Donald Spoto also continues to express that the two main characters in the play, Summer and Smoke, Alma and John, are hopeless in relating to the disconnection because of the mark that is exceptionally usual in Tennessee Williams’ writings, where “. . . balanced unions between the right mates are very rare indeed”.
Leonard Berkman argues that the criticism about Alma’s severe character change from the spirit to the flesh is unsubstantiated because it was not very uncommon for a strict moral an religiously principled white southern women of the twentieth century to go through a drastic transformation which was similar to Alma’s by being extremely morally wrong, I Alma’s case, to make obvious that their unrestraint from the social system where men are the dominate begins.
Robert F. Gross make obvious how Tennessee Williams works to create both and to break up the two parts in the play, Summer and Smoke. All through the post modern breakdown, Gross also face up to and dismisses beforehand held the perception of the play’s innocence and balance.
Jacob H. Adler suggests that Summer and Smoke puts on a considerably and has a greater depth as it moves further than the conflict between the body and the soul which then extends its limitations on to symbolize the enriching metaphor of the South.
Williams’s most famous and comprehensive theme is the effect of an uncompromisingly competitive society on sensitive characters like The Reverend Shannon and Hannah Jelkes, The Night of The Iguana 1961, and Alma Winemiller, Summer and Smoke, both social outcasts in society.
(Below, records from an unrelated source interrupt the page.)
/-! ### How a word ends -/

/-- R24, R105: how a source is read. A register that is neither pending nor bound gives its value and taint; a bound one gives
the head of its slot queue, ring or result port, untainted; a second read in the bundle sees the same element; an empty port and a
pending register wait; a register bound for pushing is ILLEGAL. R24, R105: how a destination is written. A register that is
neither pending nor bound takes the value and its taint and no other register changes; a slot queue or a ring with room takes it
at its end, once every earlier access of the thread has been performed (R248); a full queue or ring and a pending register wait; a
register bound for popping is ILLEGAL. R191: a ring's element n stands at its base plus 8 times n modulo its capacity; a pop loads
the descriptor and the element at HEAD, a push stores its element at TAIL and then TAIL plus 1. R192: a command port gathers seven
pushes and makes the eighth's block a command, which waits as a copy word does. -/
def Obligations.OperandForms : Prop :=
  (∀ (s : State) (r : XReg),
     (s.rd.pend.getLsbD r.toNat = true → ∀ k, useX s r k = .wait) ∧
     (s.rd.pend.getLsbD r.toNat = false →
       (s.rd.port? r = none → ReadsAs s r (s.rd.reg r) (s.rd.tainted r) s) ∧
       (∀ p, s.rd.port? r = some p →
         (p.push = true → ∀ k, useX s r k = .trap .illegal s.bundle) ∧
         (p.push = false → ∀ q v h, s.popped.lookup r = some (q, v, h) → ReadsAs s r v false s) ∧
         (p.push = false → s.popped.lookup r = none →
           let q := ((s.core s.cur.core).queues.toList.getD (p.target.extractLsb' 0 3).toNat {}).elems
           let sound := (s.damage.any fun d => d.spot == .fifo s.cur.core) = false
           (p.kind = 0 → ∀ v l, q = v :: l → s.cur.gated = false → sound →
             ReadsAs s r v false { s with popped := s.popped ++ [(r, p, v, 0)] }) ∧
           (p.kind = 0 → q = [] ∨ s.cur.gated = true → ∀ k, useX s r k = .wait) ∧
           (p.kind = 2 → ∀ v l, s.cur.result = v :: l → sound →
             ReadsAs s r v false { s with popped := s.popped ++ [(r, p, v, 0)] }) ∧
           (p.kind = 2 → s.cur.result = [] → ∀ k, useX s r k = .wait) ∧
           (∀ ps s1, p.kind = 1 → Grants s .read p.target 32 ps s1 →
             let w := wordAt (s1.readDwords p.target ps).1
             let s2 := (s1.readDwords p.target ps).2
             let elem := w 0 + BitVec.ofNat 64 (8 * ((w 2).toNat % ((w 1).extractLsb' 0 32).toNat))
             (w 2 = w 3 → ∀ k, useX s r k = .park .cond s2) ∧
             (∀ qs hs s3 s4, w 2 ≠ w 3 → Grants s2 .read elem 8 qs s3 →
               Grants s3 .write (p.target + 16) 8 hs s4 →
               let (v, s5) := s4.readNow elem qs
               ReadsAs s r v false { s5 with popped := s5.popped ++ [(r, p, v, w 2)] })))))) ∧
  (∀ (s : State) (d : XReg) (v : Word) (t : Bool),
     (s.rd.pend.getLsbD d.toNat = true → ∀ k, destX s d v k = .wait) ∧
     (s.rd.pend.getLsbD d.toNat = false →
       (s.rd.port? d = none → Takes s d v s) ∧
       (∀ p, s.rd.port? d = some p →
         (p.push = false → ∀ k, destX s d v k = .trap .illegal s.bundle) ∧
         (p.push = true →
           let q := (s.core s.cur.core).queues.toList.getD (p.target.extractLsb' 0 3).toNat {}
           let waits := (∃ a ∈ s.reqs, a.thread = s.cur.num) ∨ s.cur.gated = true
           (p.kind = 0 → (q.elems.length < 16 → ¬waits → Takes s d v s) ∧
             (16 ≤ q.elems.length ∨ waits → ∀ k, destX s d v k = .wait)) ∧
           (p.kind = 1 → (waits → ∀ k, destX s d v k = .wait) ∧ ∀ ps s1, ¬waits → Grants s .read p.target 32 ps s1 →
             let w := wordAt (s1.readDwords p.target ps).1
             let s2 := (s1.readDwords p.target ps).2
             let cap := (w 1).extractLsb' 0 32
             let elem := w 0 + BitVec.ofNat 64 (8 * ((w 3).toNat % cap.toNat))
             (w 3 - w 2 = cap.setWidth 64 → ∀ k, destX s d v k = .park .cond s2) ∧
             (∀ qs ts s3 s4, w 3 - w 2 ≠ cap.setWidth 64 → Grants s2 .write elem 8 qs s3 →
               Grants s3 .write (p.target + 24) 8 ts s4 → Takes s d v s4)) ∧
           (p.kind = 3 →
             let full := s.cur.cmdWords.length = 7 ∧ copyWaits (s.core s.cur.core) s.cur (v.getLsbD 12) = true
             (¬full → Takes s d v s) ∧ (full → ∀ k, destX s d v k = .wait))))) ∧
     (s.cur.port? d = none →
       s.setX d v t = { s with cur := s.cur.setReg d v t } ∧ (s.cur.setReg d v t).reg d = v ∧
       (s.cur.setReg d v t).tainted d = t ∧
       ∀ r, r ≠ d → (s.cur.setReg d v t).reg r = s.cur.reg r ∧ (s.cur.setReg d v t).tainted r = s.cur.tainted r) ∧
     (∀ p, s.cur.port? d = some p → p.kind = 0 →
       let i := (p.target.extractLsb' 0 3).toNat
       let q (u : State) (j : Nat) : SlotQueue := (u.core s.cur.core).queues.toList.getD j {}
       (q (s.setX d v t) i).elems = (q s i).elems ++ [v] ∧ (∀ j, j ≠ i → q (s.setX d v t) j = q s j) ∧
       (s.setX d v t).cur = s.cur ∧ (s.setX d v t).mem = s.mem) ∧
     (∀ p ps qs ts, s.cur.port? d = some p → p.kind = 1 → s.damage = [] → checkAccess s s.cur .read p.target 32 = .ok ps →
       let w (i : Nat) : Word := leWord ((ps.drop (8 * i)).take 8 |>.map (memGet s.mem))
       let elem := w 0 + BitVec.ofNat 64 (8 * ((w 3).toNat % ((w 1).extractLsb' 0 32).toNat))
       let u := s.setX d v t
       checkAccess s s.cur .write elem 8 = .ok qs →
       checkAccess (s.writeNow elem qs v) (s.writeNow elem qs v).cur .write (p.target + 24) 8 = .ok ts →
       ps.length = 32 → qs.length = 8 → ts.length = 8 → qs.Nodup → ts.Nodup →
         u.cur.x = s.cur.x ∧ (∀ a, a ∉ qs → a ∉ ts → memGet u.mem a = memGet s.mem a) ∧
         (∀ i < 8, memGet u.mem (ts.getD i 0) = lane 8 i (w 3 + 1)) ∧
         ((∀ a ∈ qs, a ∉ ts) → ∀ i < 8, memGet u.mem (qs.getD i 0) = lane 8 i v)) ∧
     (∀ p, s.cur.port? d = some p → p.kind = 3 →
       let u := s.setX d v t
       let block := s.cur.cmdWords ++ [v]
       (s.cur.cmdWords.length ≠ 7 → u = { s with cur := { s.cur with cmdWords := block } }) ∧
       (s.cur.cmdWords.length = 7 → u.cur.cmdWords = [] ∧ u.cur.cpo = s.cur.cpo + 1 ∧ u.cur.x = s.cur.x ∧ u.mem = s.mem ∧
         ∃ e, (u.core s.cur.core).fifo = (s.core s.cur.core).fifo ++ [e] ∧ e.thread = s.cur.num ∧ e.dom = s.cur.dom ∧
           e.block = block ∧ e.op = v.extractLsb' 13 3 ∧ e.post = v.getLsbD 12 ∧ e.barrier = none)))

/-- Every word of one x destination completes where no port is bound and no register is pending, and what it leaves alone: it
writes that register and its taint and nothing else of the machine but the place of the thread and the record of the bundle.
A scalar F32 word also sets sticky flags (R93: it clears none and writes no other bit of st), and may be queued for the
normaliser (R98), whose turns are counted. -/
def Obligations.RegisterFrame : Prop :=
  ∀ (i : Instr) (d : XReg) (s : State), Unbound s.rd → Unbound s.cur → s.popped = [] →
    (registerDest i = some d → ∃ t, exec i s = .next t ∧ t.mark = .retired ∧
      (∀ r, r ≠ d → t.cur.reg r = s.cur.reg r ∧ t.cur.tainted r = s.cur.tainted r) ∧
      t = { s with mark := .retired, cur := { s.cur with x := t.cur.x, taint := t.cur.taint, pc := t.cur.pc, lastPc := t.cur.lastPc } }) ∧
    (f32Dest i = some d → ∃ t, exec i s = .next t ∧ t.mark = .retired ∧
      (∀ r, r ≠ d → t.cur.reg r = s.cur.reg r ∧ t.cur.tainted r = s.cur.tainted r) ∧
      (∀ j, (s.cur.st.getLsbD j = true → t.cur.st.getLsbD j = true) ∧
        (j < 17 ∨ 20 < j → t.cur.st.getLsbD j = s.cur.st.getLsbD j)) ∧
      (∀ c, t.core c = { s.core c with norm := (t.core c).norm }) ∧
      t = { s with
        mark := .retired, cores := t.cores
        cur := { s.cur with
          x := t.cur.x, taint := t.cur.taint, st := t.cur.st, norm := t.cur.norm, evcnt := t.cur.evcnt, pc := t.cur.pc
          lastPc := t.cur.lastPc } })

/-! ### Time, traps -/

/-- R121, R122, R215: `rdcyc` writes the cycle counter, untainted; `nap` sleeps until the promised cycle, then retires, or
raises PROMISE while a copy with the tag is outstanding on any core; `yield` retires and lets every other slot in rotation go
first, and with a handover pending its slot is handed over at once, unless the thread's gate defers that (R315). -/
def Obligations.TimeWords : Prop :=
  (∀ (s : State) (g : KReg) (d : XReg), GuardOn s g → Gives (.rdcyc g d) s s d s.cyc false) ∧
  (∀ (s s1 : State) (g : KReg) (a : XReg) (w : Word) (t : Bool), GuardOn s g → ReadsAs s a w t s1 →
    let due : Word := w.extractLsb' 8 56 ++ 0#8
    let copy : Prop := ∃ k ∈ s1.cores, ∃ c ∈ k.engine.toList ++ k.fifo, c.thread = s1.cur.num ∧ c.tag = w.extractLsb' 0 8
    (s1.cyc.toNat < due.toNat → exec (.nap g a) s = .next (s1.parked (.sleep due))) ∧
    (due.toNat ≤ s1.cyc.toNat → ¬copy → Retires (.nap g a) s s1) ∧
    (due.toNat ≤ s1.cyc.toNat → copy → exec (.nap g a) s = .next (s.trapped .promise w s.cur.pc))) ∧
  (∀ (s : State) (g : KReg), GuardOn s g →
    let k := s.core s.cur.core
    let n := s.cur.slotNo
    ∃ u, Retires (.yield g) s u ∧ u.cur = s.cur ∧ u.mem = s.mem ∧
      (u.core s.cur.core).yields.lookup n = some (s.rotation s.cur.core &&& ~~~(1#16 <<< n.toNat)) ∧
      (k.nextVd = none ∨ s.deferred s.cur = true →
        (u.core s.cur.core).handed = k.handed ∧ (u.core s.cur.core).nextVd = k.nextVd) ∧
      (∀ v, k.nextVd = some v → s.deferred s.cur = false →
        (k.handed ||| (1#16 <<< n.toNat) ≠ BitVec.allOnes 16 →
          (u.core s.cur.core).handed = k.handed ||| (1#16 <<< n.toNat) ∧ (u.core s.cur.core).nextVd = some v) ∧
        (k.handed ||| (1#16 <<< n.toNat) = BitVec.allOnes 16 →
          (u.core s.cur.core).sliceVd = some v ∧ (u.core s.cur.core).nextVd = none)))

/-- R218: `trap` retires and raises SOFT at the next bundle; `brk` raises BRK at its own; R216: `hcall` where the VD has no
hypervisor domain raises HCALL at the next bundle. The step that takes a trap is the same for every cause. -/
def Obligations.TrapWords : Prop :=
  (∀ (s : State) (g : KReg) (i : BitVec 13), GuardOn s g →
    exec (.trap g i) s = .next ((s.trapped .soft (i.setWidth 64) (s.cur.pc + 4)).retiredAt s.cur.num s.cur.pc) ∧
    exec (.brk g i) s = .next (s.trapped .brk (i.setWidth 64) s.cur.pc) ∧
    (s.hypervisor s.cur.vdid = none →
      exec (.hcall g i) s = .next ((s.trapped .hcall (i.setWidth 64) (s.cur.pc + 4)).retiredAt s.cur.num s.cur.pc)) ∧
    ((s.trapped .soft (i.setWidth 64) (s.cur.pc + 4)).mark ≠ .parked →
      (s.trapped .soft (i.setWidth 64) (s.cur.pc + 4)).cur.num = s.cur.num →
      ((s.trapped .soft (i.setWidth 64) (s.cur.pc + 4)).retiredAt s.cur.num s.cur.pc).cur =
        { (s.trapped .soft (i.setWidth 64) (s.cur.pc + 4)).cur with lastPc := s.cur.pc })) ∧
  (∀ (s : State) (c : Cause) (v : Word), exec (.trapEntry c v) s = .next (s.trapped c v s.cur.pc))

/-- R219: taking a trap. R219, R220: a trap waits while relaxed accesses are outstanding, while descriptors of the thread's vector
command are still to be read (R245), and while its core's earlier accesses stand at the homes of its frame (R241); with HM = 1, or
where tvec is 0, it is a double trap: the thread is gone. What follows the trap waits for the end of a vector command in flight
(R251; log entry 59). -/
def Obligations.Traps : Prop :=
  (∀ (s : State) (c : Cause) (tval epc : Word) (b : Block),
     s.cur.hm = false → (s.domain s.cur.dom).tvec ≠ 0 → s.trapWaits = false → s.cur.block? s.cur.dom = some b →
     s.recBad (physRange b.trapFrame 0x140) true = false →
       let t := s.trapped c tval epc
       t.mark = .trapped c ∧ t.cur.tcause = BitVec.ofNat 64 c.code ∧ t.cur.tval = tval ∧ t.cur.epc = epc ∧
       t.cur.est = s.cur.stWord ∧ t.cur.hm = true ∧ (∀ i, i ≠ 5 → t.cur.st.getLsbD i = s.cur.st.getLsbD i) ∧
       t.cur.pc = (s.domain s.cur.dom).tvec ∧
       t.cur.reg 15 = BitVec.ofNat 64 ((s.domain s.cur.dom).blockVa b.index + 0x8000) ∧ t.cur.tainted 15 = false ∧
       (∀ r, r ≠ 15 → t.cur.reg r = s.cur.reg r ∧ t.cur.tainted r = s.cur.tainted r) ∧
       t.cur.pw = s.cur.pw ∧ t.cur.cb = s.cur.cb ∧ t.cur.v = s.cur.v ∧ t.cur.streams = s.cur.streams ∧
       t.cur.vcmd = s.cur.vcmd.map VCmd.gate ∧ t.cur.depth = s.cur.depth ∧ t.cur.top = s.cur.top ∧
       (∀ r, t.cur.port? r = none) ∧ (s.cur.depth.toNat, s.cur.ports) ∈ t.cur.susp ∧
       (MemoryOk s →
         (∀ i < 40, t.recWord b.trapFrame i = (frameLow s.cur s.cur.depth.toNat 0 epc).getD i 0) ∧
         (∀ a, a < b.trapFrame ∨ b.trapFrame + 0x140 ≤ a → memGet t.mem a = memGet s.mem a))) ∧
  (∀ (s : State) (c : Cause) (tval epc : Word),
     (s.cur.ldo ≠ 0 ∨ s.cur.sto ≠ 0 ∨ s.cur.owes = true ∨
       (∃ b, s.cur.block? s.cur.dom = some b ∧ s.recBehind s.cur b.trapFrame 0x140 = true) → s.trapped c tval epc = s.parked .cond) ∧
     (s.cur.hm = true ∨ (s.domain s.cur.dom).tvec = 0 → s.trapWaits = false →
       (s.trapped c tval epc).mark = .trapped c ∧ (s.trapped c tval epc).cur.place = .gone ∧
       (s.trapped c tval epc).cur.num = s.cur.num))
Similar to the theme of the outcast is that the poet-artist. Laura owns her own collection of glass animals, Tom is with his poetry, and Alma an extraordinary delicacy of Tennessee Williams’s female protagonist who makes diametrically opposed the conflict between the body and the mind as one. The punishment for the love-hate duality in the fated destiny of the artist, who in fact is frequently, portrays in Darwinians descriptions of easily broken human beings emotional feelings being torn apart by the one whom they find more to be the one.